_TASK OBJECTIVE_.
Return, exactly as written, every line from the first line of the data below through the line that contains "p f).supply = s.supply := rfl".

(DATA SUPPLIED)

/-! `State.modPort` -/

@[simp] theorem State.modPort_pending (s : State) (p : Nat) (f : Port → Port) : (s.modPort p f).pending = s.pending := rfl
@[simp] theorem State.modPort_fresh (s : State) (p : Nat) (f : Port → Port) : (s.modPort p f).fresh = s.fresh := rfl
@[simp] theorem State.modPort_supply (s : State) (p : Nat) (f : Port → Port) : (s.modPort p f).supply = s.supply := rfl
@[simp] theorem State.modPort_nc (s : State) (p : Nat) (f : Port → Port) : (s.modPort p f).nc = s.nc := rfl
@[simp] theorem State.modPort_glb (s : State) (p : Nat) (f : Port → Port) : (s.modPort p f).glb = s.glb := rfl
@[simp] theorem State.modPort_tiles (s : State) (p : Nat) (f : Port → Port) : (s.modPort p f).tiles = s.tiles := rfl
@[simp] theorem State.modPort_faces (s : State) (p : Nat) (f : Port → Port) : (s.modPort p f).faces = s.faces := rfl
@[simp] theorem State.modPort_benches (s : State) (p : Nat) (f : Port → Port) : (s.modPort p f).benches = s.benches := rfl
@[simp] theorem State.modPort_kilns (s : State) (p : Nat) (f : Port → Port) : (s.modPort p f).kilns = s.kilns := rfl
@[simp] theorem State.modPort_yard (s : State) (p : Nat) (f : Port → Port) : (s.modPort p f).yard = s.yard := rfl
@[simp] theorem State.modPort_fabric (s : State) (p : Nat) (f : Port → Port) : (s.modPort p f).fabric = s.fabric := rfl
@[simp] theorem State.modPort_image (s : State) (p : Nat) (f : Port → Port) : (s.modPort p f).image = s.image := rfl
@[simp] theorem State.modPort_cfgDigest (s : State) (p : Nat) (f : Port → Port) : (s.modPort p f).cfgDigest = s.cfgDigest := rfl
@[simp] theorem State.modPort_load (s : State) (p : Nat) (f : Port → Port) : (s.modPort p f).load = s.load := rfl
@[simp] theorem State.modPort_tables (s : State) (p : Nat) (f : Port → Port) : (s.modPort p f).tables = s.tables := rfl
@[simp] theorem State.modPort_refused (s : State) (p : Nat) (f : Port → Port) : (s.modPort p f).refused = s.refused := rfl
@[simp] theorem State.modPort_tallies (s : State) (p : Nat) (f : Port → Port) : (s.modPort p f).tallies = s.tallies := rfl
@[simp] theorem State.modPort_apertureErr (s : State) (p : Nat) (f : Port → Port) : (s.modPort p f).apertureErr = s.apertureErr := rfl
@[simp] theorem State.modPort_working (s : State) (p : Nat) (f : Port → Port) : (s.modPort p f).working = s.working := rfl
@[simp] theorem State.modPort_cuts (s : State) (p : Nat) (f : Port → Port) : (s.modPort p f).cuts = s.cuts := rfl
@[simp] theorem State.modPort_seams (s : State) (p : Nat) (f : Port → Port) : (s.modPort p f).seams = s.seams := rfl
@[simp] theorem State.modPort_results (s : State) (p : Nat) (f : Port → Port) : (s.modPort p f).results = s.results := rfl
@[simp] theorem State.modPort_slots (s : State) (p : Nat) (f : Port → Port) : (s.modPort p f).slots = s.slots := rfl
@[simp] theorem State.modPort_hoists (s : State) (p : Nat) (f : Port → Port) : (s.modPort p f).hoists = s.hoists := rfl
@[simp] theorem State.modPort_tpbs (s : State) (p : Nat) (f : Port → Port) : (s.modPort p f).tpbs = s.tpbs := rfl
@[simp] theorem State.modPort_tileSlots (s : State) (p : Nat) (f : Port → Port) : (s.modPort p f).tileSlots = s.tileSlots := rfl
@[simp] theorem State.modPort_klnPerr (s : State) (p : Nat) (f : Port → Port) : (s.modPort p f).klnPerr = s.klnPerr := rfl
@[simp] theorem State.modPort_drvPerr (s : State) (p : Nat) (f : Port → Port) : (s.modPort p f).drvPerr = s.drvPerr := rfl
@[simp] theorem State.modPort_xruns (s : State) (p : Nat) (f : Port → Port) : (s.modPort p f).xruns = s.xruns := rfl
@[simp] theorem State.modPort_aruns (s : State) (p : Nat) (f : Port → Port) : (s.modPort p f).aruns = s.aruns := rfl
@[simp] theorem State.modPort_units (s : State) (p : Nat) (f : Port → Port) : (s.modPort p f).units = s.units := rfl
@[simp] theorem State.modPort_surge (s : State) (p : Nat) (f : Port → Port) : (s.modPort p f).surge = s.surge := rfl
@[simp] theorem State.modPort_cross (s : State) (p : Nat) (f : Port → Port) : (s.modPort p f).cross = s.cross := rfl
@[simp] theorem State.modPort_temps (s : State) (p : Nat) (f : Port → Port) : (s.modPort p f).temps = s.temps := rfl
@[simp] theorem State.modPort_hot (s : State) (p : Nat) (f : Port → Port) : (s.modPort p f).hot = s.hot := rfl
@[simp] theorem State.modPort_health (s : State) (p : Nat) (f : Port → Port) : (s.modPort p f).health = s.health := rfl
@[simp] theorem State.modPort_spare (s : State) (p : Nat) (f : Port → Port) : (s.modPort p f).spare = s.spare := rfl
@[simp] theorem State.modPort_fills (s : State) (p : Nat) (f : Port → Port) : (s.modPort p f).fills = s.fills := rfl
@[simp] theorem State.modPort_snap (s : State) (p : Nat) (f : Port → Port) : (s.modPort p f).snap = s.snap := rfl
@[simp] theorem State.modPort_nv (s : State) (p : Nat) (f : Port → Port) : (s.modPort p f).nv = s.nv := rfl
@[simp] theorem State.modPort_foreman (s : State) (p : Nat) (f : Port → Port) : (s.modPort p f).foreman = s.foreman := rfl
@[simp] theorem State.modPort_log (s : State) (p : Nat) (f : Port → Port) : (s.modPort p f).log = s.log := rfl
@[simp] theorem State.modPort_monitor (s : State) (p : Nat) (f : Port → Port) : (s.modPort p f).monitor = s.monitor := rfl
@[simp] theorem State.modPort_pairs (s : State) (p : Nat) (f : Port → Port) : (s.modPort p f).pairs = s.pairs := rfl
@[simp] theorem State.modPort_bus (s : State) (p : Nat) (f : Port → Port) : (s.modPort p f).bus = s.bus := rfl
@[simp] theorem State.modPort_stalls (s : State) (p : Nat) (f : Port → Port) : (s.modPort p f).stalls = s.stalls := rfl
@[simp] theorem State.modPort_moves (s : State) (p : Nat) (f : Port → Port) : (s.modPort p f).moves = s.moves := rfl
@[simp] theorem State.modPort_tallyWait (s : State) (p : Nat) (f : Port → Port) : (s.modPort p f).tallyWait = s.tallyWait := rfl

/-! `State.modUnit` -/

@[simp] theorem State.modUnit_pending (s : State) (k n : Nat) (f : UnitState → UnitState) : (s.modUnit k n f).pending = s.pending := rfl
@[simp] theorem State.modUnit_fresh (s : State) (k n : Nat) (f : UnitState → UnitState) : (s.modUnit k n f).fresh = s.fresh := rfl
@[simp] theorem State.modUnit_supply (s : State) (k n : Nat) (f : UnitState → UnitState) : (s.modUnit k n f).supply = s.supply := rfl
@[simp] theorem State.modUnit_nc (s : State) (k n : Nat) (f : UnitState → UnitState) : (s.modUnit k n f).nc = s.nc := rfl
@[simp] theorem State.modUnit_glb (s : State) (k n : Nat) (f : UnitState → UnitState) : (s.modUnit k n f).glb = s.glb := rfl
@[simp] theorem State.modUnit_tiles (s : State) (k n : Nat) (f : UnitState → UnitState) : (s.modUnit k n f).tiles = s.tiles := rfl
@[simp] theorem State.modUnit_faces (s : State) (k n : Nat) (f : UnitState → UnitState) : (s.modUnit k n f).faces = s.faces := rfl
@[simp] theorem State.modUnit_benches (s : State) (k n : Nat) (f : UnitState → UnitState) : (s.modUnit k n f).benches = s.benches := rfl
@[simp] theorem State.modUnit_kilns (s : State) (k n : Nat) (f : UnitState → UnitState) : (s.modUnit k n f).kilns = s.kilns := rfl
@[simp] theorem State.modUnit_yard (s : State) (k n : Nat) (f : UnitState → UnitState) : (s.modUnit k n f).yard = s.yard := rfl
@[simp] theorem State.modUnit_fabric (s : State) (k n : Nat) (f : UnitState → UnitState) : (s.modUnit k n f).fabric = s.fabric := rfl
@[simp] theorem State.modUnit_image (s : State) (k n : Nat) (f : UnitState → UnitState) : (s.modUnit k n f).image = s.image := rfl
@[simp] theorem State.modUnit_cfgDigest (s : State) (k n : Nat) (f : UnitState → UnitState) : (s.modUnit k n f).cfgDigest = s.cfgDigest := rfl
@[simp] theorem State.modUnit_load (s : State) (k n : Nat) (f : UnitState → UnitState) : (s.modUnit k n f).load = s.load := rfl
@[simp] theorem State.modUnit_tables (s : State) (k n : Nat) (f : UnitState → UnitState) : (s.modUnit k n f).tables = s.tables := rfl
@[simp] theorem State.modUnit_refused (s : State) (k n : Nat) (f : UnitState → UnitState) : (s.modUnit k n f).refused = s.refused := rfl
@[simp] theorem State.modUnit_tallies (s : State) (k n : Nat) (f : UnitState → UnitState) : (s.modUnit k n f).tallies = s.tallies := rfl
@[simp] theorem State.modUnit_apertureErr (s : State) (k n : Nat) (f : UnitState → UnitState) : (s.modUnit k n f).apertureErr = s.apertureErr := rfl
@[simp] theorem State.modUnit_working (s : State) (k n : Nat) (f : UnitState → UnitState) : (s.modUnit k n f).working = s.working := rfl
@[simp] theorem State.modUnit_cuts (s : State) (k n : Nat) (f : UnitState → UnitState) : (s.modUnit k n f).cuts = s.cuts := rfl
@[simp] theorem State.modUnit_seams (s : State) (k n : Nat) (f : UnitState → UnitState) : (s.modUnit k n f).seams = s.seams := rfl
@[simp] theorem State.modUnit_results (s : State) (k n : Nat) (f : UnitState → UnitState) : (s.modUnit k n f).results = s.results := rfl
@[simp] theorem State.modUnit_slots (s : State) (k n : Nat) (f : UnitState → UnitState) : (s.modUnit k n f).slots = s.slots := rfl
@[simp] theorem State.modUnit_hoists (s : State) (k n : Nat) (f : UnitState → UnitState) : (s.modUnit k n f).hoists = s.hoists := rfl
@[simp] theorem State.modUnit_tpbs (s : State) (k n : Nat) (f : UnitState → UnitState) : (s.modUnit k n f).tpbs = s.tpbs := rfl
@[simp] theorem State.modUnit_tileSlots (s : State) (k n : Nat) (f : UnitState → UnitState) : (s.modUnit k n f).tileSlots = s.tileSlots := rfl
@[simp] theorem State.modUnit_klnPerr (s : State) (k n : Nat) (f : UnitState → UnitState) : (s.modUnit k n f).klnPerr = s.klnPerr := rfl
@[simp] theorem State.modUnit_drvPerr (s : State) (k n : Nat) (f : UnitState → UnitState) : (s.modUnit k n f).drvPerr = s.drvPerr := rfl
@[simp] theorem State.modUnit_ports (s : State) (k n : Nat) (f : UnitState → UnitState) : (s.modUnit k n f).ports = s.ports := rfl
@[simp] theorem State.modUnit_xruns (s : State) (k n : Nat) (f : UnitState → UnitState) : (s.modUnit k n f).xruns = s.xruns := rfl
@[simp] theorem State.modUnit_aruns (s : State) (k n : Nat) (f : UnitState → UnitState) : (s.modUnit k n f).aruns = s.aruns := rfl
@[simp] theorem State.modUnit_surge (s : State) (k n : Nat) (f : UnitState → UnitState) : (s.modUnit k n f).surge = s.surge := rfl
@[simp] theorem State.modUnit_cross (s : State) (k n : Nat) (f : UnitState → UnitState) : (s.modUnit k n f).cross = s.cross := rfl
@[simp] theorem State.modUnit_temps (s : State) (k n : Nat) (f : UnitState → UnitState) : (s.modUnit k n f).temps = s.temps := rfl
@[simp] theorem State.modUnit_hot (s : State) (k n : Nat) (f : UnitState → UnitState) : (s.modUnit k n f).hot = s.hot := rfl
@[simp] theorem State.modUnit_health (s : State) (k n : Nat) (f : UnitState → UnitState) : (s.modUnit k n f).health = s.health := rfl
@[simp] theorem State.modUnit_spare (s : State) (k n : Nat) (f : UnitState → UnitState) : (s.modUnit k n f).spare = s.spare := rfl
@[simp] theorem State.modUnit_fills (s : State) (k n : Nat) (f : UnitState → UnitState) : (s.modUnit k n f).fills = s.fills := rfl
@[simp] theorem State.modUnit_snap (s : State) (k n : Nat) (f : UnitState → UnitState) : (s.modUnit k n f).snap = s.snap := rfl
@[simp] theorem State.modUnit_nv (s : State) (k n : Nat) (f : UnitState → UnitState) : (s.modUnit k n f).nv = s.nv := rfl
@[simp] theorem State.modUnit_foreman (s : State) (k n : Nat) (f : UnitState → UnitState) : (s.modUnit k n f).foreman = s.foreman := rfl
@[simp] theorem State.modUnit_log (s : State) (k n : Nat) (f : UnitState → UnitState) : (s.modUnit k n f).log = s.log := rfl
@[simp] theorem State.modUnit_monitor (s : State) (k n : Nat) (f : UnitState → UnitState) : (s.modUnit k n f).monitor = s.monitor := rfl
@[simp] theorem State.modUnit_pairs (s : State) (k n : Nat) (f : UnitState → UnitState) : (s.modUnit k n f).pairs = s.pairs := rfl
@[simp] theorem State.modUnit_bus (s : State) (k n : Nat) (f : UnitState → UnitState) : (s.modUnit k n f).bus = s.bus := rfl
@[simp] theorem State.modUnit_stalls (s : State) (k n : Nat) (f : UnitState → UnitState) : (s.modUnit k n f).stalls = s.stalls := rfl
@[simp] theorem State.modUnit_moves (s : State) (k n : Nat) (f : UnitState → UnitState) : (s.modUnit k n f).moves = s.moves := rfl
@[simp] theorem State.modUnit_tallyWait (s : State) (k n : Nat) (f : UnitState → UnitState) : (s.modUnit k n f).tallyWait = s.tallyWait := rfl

(End DATA SUPPLIED)

_RESPONSE FOR THIS EXERCISE_.
/-! `State.modPort` -/

@[simp] theorem State.modPort_pending (s : State) (p : Nat) (f : Port → Port) : (s.modPort p f).pending = s.pending := rfl
@[simp] theorem State.modPort_fresh (s : State) (p : Nat) (f : Port → Port) : (s.modPort p f).fresh = s.fresh := rfl
@[simp] theorem State.modPort_supply (s : State) (p : Nat) (f : Port → Port) : (s.modPort p f).supply = s.supply := rfl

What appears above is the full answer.